Give again, word for word, every line in the entries below from the line with "obtain ⟨h1, h2, h3, h4, -, h6⟩" up to and including the line with "fu.sample db x = .ok (stored, raw) ∧", and no other line.

__________________________________________________

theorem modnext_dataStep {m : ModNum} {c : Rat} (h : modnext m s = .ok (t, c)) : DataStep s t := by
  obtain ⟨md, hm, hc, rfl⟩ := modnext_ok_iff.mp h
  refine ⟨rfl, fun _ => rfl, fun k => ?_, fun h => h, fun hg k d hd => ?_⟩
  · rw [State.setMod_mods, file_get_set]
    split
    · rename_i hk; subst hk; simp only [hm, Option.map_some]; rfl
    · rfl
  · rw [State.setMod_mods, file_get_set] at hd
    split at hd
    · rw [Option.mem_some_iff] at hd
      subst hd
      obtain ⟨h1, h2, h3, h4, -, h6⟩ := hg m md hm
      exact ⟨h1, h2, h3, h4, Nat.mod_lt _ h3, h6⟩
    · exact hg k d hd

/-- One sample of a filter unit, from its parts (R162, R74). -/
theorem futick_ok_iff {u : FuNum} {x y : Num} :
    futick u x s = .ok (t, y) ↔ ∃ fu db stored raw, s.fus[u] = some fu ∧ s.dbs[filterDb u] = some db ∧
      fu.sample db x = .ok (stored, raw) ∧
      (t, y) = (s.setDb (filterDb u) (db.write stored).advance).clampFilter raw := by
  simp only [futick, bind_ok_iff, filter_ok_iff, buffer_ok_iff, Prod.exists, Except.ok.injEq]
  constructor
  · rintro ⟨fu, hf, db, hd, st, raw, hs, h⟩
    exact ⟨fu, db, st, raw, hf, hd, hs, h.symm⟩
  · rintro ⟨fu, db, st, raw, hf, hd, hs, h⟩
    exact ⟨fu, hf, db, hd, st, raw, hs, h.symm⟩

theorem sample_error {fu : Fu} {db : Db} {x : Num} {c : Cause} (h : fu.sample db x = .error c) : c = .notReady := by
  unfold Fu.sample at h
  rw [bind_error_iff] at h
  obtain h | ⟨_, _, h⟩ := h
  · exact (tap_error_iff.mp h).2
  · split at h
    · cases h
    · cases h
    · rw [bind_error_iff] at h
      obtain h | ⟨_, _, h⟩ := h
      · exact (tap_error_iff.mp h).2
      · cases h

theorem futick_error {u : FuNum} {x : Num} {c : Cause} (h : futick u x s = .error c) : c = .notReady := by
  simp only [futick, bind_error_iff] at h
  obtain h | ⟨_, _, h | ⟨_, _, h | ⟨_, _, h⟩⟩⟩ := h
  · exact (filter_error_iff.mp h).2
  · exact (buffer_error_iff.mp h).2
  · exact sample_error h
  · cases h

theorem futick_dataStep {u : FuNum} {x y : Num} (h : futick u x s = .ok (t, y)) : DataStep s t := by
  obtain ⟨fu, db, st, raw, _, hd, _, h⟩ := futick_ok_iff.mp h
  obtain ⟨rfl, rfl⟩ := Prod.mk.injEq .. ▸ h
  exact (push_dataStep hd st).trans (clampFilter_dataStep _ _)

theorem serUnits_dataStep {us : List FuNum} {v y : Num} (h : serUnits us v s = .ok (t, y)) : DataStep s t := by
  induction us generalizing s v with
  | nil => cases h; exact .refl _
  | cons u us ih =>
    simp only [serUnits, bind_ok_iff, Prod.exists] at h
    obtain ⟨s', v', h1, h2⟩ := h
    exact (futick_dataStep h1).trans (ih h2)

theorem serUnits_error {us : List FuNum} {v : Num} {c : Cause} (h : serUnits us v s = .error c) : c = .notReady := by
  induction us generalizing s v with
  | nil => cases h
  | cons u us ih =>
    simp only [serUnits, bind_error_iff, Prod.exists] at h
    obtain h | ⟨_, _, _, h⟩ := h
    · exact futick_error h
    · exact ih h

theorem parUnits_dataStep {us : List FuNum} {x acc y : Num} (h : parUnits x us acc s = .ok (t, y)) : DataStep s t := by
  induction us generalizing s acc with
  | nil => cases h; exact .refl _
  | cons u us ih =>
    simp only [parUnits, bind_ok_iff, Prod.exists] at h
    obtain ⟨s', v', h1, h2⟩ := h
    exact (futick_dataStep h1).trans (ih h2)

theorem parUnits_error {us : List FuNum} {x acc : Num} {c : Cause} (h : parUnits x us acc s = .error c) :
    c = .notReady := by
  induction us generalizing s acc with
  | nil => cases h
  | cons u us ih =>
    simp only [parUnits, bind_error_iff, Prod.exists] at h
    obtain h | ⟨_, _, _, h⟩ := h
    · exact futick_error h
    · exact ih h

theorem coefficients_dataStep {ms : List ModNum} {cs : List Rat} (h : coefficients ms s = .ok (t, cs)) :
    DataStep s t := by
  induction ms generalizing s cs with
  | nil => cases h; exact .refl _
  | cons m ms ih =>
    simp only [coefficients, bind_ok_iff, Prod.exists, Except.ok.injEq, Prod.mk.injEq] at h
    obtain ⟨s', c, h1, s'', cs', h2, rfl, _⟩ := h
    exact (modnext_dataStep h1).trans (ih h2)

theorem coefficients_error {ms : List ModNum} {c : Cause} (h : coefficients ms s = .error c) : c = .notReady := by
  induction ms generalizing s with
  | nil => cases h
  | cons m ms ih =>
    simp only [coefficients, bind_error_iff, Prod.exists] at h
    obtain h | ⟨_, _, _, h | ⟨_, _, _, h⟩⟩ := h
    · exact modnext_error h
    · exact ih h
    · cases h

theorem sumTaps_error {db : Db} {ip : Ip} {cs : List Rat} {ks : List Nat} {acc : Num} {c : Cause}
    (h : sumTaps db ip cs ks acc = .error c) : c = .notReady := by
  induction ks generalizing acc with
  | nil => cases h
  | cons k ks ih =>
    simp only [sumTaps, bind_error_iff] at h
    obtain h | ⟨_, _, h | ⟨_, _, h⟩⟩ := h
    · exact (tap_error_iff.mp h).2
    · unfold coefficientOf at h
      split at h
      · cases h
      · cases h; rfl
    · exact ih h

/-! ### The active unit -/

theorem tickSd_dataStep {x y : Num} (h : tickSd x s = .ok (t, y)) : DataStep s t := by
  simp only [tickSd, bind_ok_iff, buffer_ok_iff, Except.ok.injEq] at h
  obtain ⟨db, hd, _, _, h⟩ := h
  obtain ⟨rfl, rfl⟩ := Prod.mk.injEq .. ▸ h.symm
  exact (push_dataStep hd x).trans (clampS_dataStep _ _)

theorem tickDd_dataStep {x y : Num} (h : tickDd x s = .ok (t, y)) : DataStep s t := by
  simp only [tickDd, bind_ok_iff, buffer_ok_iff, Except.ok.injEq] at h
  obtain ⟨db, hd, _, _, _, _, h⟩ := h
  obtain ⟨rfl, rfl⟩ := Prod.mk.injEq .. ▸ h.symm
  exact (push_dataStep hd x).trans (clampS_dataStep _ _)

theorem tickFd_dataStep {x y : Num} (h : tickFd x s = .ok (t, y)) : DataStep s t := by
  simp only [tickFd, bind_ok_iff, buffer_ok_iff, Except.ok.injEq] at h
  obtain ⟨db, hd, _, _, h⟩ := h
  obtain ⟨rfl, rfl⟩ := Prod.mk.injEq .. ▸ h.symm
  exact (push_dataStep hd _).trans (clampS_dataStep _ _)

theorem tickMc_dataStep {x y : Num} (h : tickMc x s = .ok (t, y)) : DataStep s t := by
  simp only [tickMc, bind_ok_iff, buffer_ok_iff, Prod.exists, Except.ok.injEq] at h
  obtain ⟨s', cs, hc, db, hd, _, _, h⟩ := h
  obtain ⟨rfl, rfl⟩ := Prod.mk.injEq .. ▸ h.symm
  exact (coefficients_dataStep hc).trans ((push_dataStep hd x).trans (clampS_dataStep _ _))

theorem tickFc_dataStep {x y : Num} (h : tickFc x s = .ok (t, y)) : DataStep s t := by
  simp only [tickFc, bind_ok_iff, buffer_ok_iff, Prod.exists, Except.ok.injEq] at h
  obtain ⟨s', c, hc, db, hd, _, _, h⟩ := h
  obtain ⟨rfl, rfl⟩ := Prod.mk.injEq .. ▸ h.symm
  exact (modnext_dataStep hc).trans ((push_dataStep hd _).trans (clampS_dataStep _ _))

__________________________________________________

**SOLUTION:**
      obtain ⟨h1, h2, h3, h4, -, h6⟩ := hg m md hm
      exact ⟨h1, h2, h3, h4, Nat.mod_lt _ h3, h6⟩
    · exact hg k d hd

/-- One sample of a filter unit, from its parts (R162, R74). -/
theorem futick_ok_iff {u : FuNum} {x y : Num} :
    futick u x s = .ok (t, y) ↔ ∃ fu db stored raw, s.fus[u] = some fu ∧ s.dbs[filterDb u] = some db ∧
      fu.sample db x = .ok (stored, raw) ∧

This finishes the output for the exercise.